Items listed in a dataset
§ §
-- ==== Sys2Proof/Machine/Lines.lean ====
section
/-! DEFINITION. The station line units (R1 to R5) and the line events (R3, R31 to R34, R98), and the
expiries of the station's timers (R16, R39, R59, R99, R118). -/

namespace Sys2Proof.Machine

/-! ### Lines -/

/-- One line of the eight. -/
def Lines.get (l : Lines) : Line → LineState
  | .feed => l.feed
  | .deliver => l.deliver
  | .colour => l.colour
  | .large => l.large
  | .duplex => l.duplex
  | .jam => l.jam
  | .ready => l.ready
  | .stopped => l.stopped

/-- The lines with one of them as given. -/
def Lines.set (l : Lines) (n : Line) (v : LineState) : Lines :=
  match n with
  | .feed => { l with feed := v }
  | .deliver => { l with deliver := v }
  | .colour => { l with colour := v }
  | .large => { l with large := v }
  | .duplex => { l with duplex := v }
  | .jam => { l with jam := v }
  | .ready => { l with ready := v }
  | .stopped => { l with stopped := v }

/-- The lines, in the order of 01, "Copier input lines". -/
def allLines : List Line := [.feed, .deliver, .colour, .large, .duplex, .jam, .ready, .stopped]

/-- The line uses the pulse filter window; the others use the level window (R2). -/
def linePulse : Line → Bool
  | .jam => false
  | .ready => false
  | .stopped => false
  | _ => true

/-- The line is FEED or DELIVER, whose assertions are counted (R3, R4). -/
def lineCounted : Line → Bool
  | .feed => true
  | .deliver => true
  | _ => false

/-- The filter window of a line in milliseconds (R2). -/
def Profile.window (p : Profile) (n : Line) : Nat :=
  if linePulse n then p.pulseWindow else p.levelWindow

/-- Every line of the station changed by `f`. -/
def Lines.map (l : Lines) (f : Line → LineState → LineState) : Lines :=
  allLines.foldl (fun acc n => acc.set n (f n (acc.get n))) l

/-- One line of station `i` as given. -/
def State.setLine (s : State) (i : StationId) (n : Line) (v : LineState) : State :=
  s.modStation i fun st => { st with lines := st.lines.set n v }

/-- The raw level of a line becomes `level` (R1). In the RUNNING device a level that comes to differ from
the recognized one starts a candidate timing, and one that returns to it abandons the timing, also where the window
has been reached already and the recognition is not yet made (log 42); otherwise no timing is kept (R5). A timing that
starts here is not silent, also on a FEED or DELIVER pin that was asserted at the restart, dipped before its first
window elapsed and is asserted again: its recognition is an ordinary event, which is the model's choice (R4; log 46). -/
def LineState.drive (v : LineState) (watching : Bool) (now : Nat) (level : Bool) : LineState :=
  if !watching then { v with raw := level }
  else if level = v.level then { v with raw := level, timing := none }
  else
    { v with
      raw := level
      timing := match v.timing with
        | some t => some t
        | none => some ⟨now, false⟩ }

/-- A new level is recognized on a line (R1). -/
def LineState.recognize (level : Bool) : LineState where
  raw := level
  level := level
  timing := none

/-- The recognition being timed is to be no event (R4). -/
def LineState.silent (v : LineState) : Bool := v.timing.any Timing.silent

/-- A line starts afresh at the end of a restart (R4): recognized deasserted; an asserted pin starts a
candidate timing, silent on FEED and DELIVER. -/
def LineState.restart (now : Nat) (n : Line) (v : LineState) : LineState where
  raw := v.raw
  level := false
  timing := if v.raw then some ⟨now, lineCounted n⟩ else none

/-- A line at the start of a restart, and after loss of the volatile state: deasserted, no timing (R4). -/
def LineState.clear (v : LineState) : LineState where
  raw := v.raw
  level := false
  timing := none

/-- A candidate timing in progress started afresh (R2). -/
def LineState.restartTiming (now : Nat) (v : LineState) : LineState :=
  { v with timing := v.timing.map fun t => { t with since := now } }

/-! ### Line events (R3) -/

/-- READY falls at a station (R31). -/
def State.readyFell (s : State) (i : StationId) : State :=
  let st := s.station i
  match st.state with
  | .offline => s
  | .notReady => s
  | .jammed => s
  | .save => s.enterState i .notReady
  | .ready => if st.path = [] then s.enterState i .notReady else s.declareJam i .dropout
  | .recover =>
      if st.path = [] then
        (s.modStation i fun st => { st with purgeTimer := none }).enterState i .jammed
      else s.declareJam i .dropout

/-- READY rises at a station (R32). -/
def State.readyRose (s : State) (i : StationId) : State :=
  let s := s.activity i (s.station i).profile.linkReadyRise
  match (s.station i).state with
  | .notReady => s.enterState i .ready
  | _ => s.exitTest i

/-- JAM rises at a station (R33); at an OFFLINE station with an empty path it declares nothing (R30). -/
def State.jamRose (s : State) (i : StationId) : State :=
  if (s.station i).state = .offline ∧ (s.station i).path = [] then s else s.declareJam i .line

/-- STOPPED rises at a station (R98): a HOLDING session enters HELD and the pause-ack timer stops. -/
def State.stoppedRose (s : State) (i : StationId) : State :=
  match (s.station i).session with
  | none => s
  | some x =>
      if x.suspended = false ∧ x.phase = .holding then
        s.modStation i fun st =>
          { st with session := some { x with phase := .held }, pauseTimer := none }
      else s

/-- The event of a recognized change, handed to the block that owns it (R3); the others have none. -/
def State.lineEvent (s : State) (i : StationId) (n : Line) (level : Bool) : State :=
  match n, level with
  | .feed, true => (s.activity i (s.station i).profile.linkFeed).feedSheet i
  | .deliver, true => (s.activity i (s.station i).profile.linkDeliver).deliverSheet i
  | .jam, true => s.jamRose i
  | .jam, false => s.exitTest i
  | .ready, true => s.readyRose i
  | .ready, false => s.readyFell i
  | .stopped, true => s.stoppedRose i
  | _, _ => s

/-- The instant at which a candidate timing elapses (R1). -/
def Station.elapses (st : Station) (n : Line) : Option Nat :=
  (st.lines.get n).timing.map fun t => t.since + st.profile.window n

/-- The recognition of level `level` on a line of station `i` (R1, R3). It stands for the raw level having
held for one whole window (logs 5, 7). It changes nothing where the level is recognized already (log 6), or
where no line unit works (R5). A silent recognition is no event (R4), and no FEED or DELIVER activity either: it
reloads no timer (R3, R40; log 43). The quiet test ends the event (R42). -/
def State.recognize (s : State) (i : StationId) (n : Line) (level : Bool) : State :=
  let st := s.station i
  if s.running = false ∨ (st.lines.get n).level = level then s
  else
    let t := (s.reach ((st.elapses n).getD s.now)).setLine i n (.recognize level)
    if (st.lines.get n).silent then t else (t.lineEvent i n level).endEvent i st.state

/-- The raw level of a line becomes `level`. -/
def State.rawChange (s : State) (i : StationId) (n : Line) (level : Bool) : State :=
  s.setLine i n (((s.station i).lines.get n).drive s.running s.now level)

/-! ### Expiries. Each brings the interval count to the timer's instant (log 5) and does nothing while the
timer is stopped (log 6). -/

/-- The transit timer expires (R16). -/
def State.transitExpires (s : State) (i : StationId) : State :=
  match (s.station i).transitExpiry with
  | none => s
  | some t =>
      if s.running then ((s.reach t).declareJam i .transit).endEvent i (s.station i).state else s

/-- An idle timer expires (R39). -/
def State.idleExpires (s : State) (i : StationId) (timer : TimerId) : State :=
  match (s.station i).timer timer with
  | .running t =>
      if s.running then
        let s := (s.reach t).modStation i fun st => st.setTimer timer .expired
        s.quietTest i
      else s
  | _ => s

/-- The authorization timer expires (R59): the session ends with REFUSE TIMEOUT. -/
def State.authExpires (s : State) (i : StationId) : State :=
  match (s.station i).authTimer, (s.station i).session with
  | some t, some x =>
      if s.running ∧ x.authorizing then
        (((s.reach t).endWithoutRecord i).refuse i .timeout .bank).reloadBoth i
      else s
  | _, _ => s

/-- The pause-ack timer expires (R99): a forced stop. -/
def State.pauseAckExpires (s : State) (i : StationId) : State :=
  match (s.station i).pauseTimer, (s.station i).session with
  | some t, some x =>
      if s.running ∧ x.suspended = false ∧ x.phase = .holding then
        (s.reach t).modStation i fun st =>
          { st with
            session := some { x with phase := .held, forced := true }
            pauseTimer := none
            forcedStops := satAdd 65535 st.forcedStops 1 }
      else s
  | _, _ => s

/-- The purge window expires (R118). -/
def State.purgeExpires (s : State) (i : StationId) : State :=
  match (s.station i).purgeTimer with
  | none => s
  | some t =>
      if s.running ∧ (s.station i).state = .recover then
        ((s.reach t).endRecover i).endEvent i .recover
      else s

/-- The scrub makes a visit (R131), and the next is due one visit later; visits whose instants another command's
expiry has passed over are not made up (log 40). -/
def State.scrub (s : State) : State :=
  if s.running then
    let s := s.reach (s.scrubDue.getD s.now)
    { s with scrubDue := some (s.now + Config.scrubPeriod) }.visit
  else s

end Sys2Proof.Machine
end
§ §
Aim of the task
Write out again, exactly, the line containing "((s.reach t).endRecover i).endEvent" and every later line of the records. Omit the rest.

Answer to this exercise
        ((s.reach t).endRecover i).endEvent i .recover
      else s

/-- The scrub makes a visit (R131), and the next is due one visit later; visits whose instants another command's
expiry has passed over are not made up (log 40). -/
def State.scrub (s : State) : State :=
  if s.running then
    let s := s.reach (s.scrubDue.getD s.now)
    { s with scrubDue := some (s.now + Config.scrubPeriod) }.visit
  else s

end Sys2Proof.Machine
end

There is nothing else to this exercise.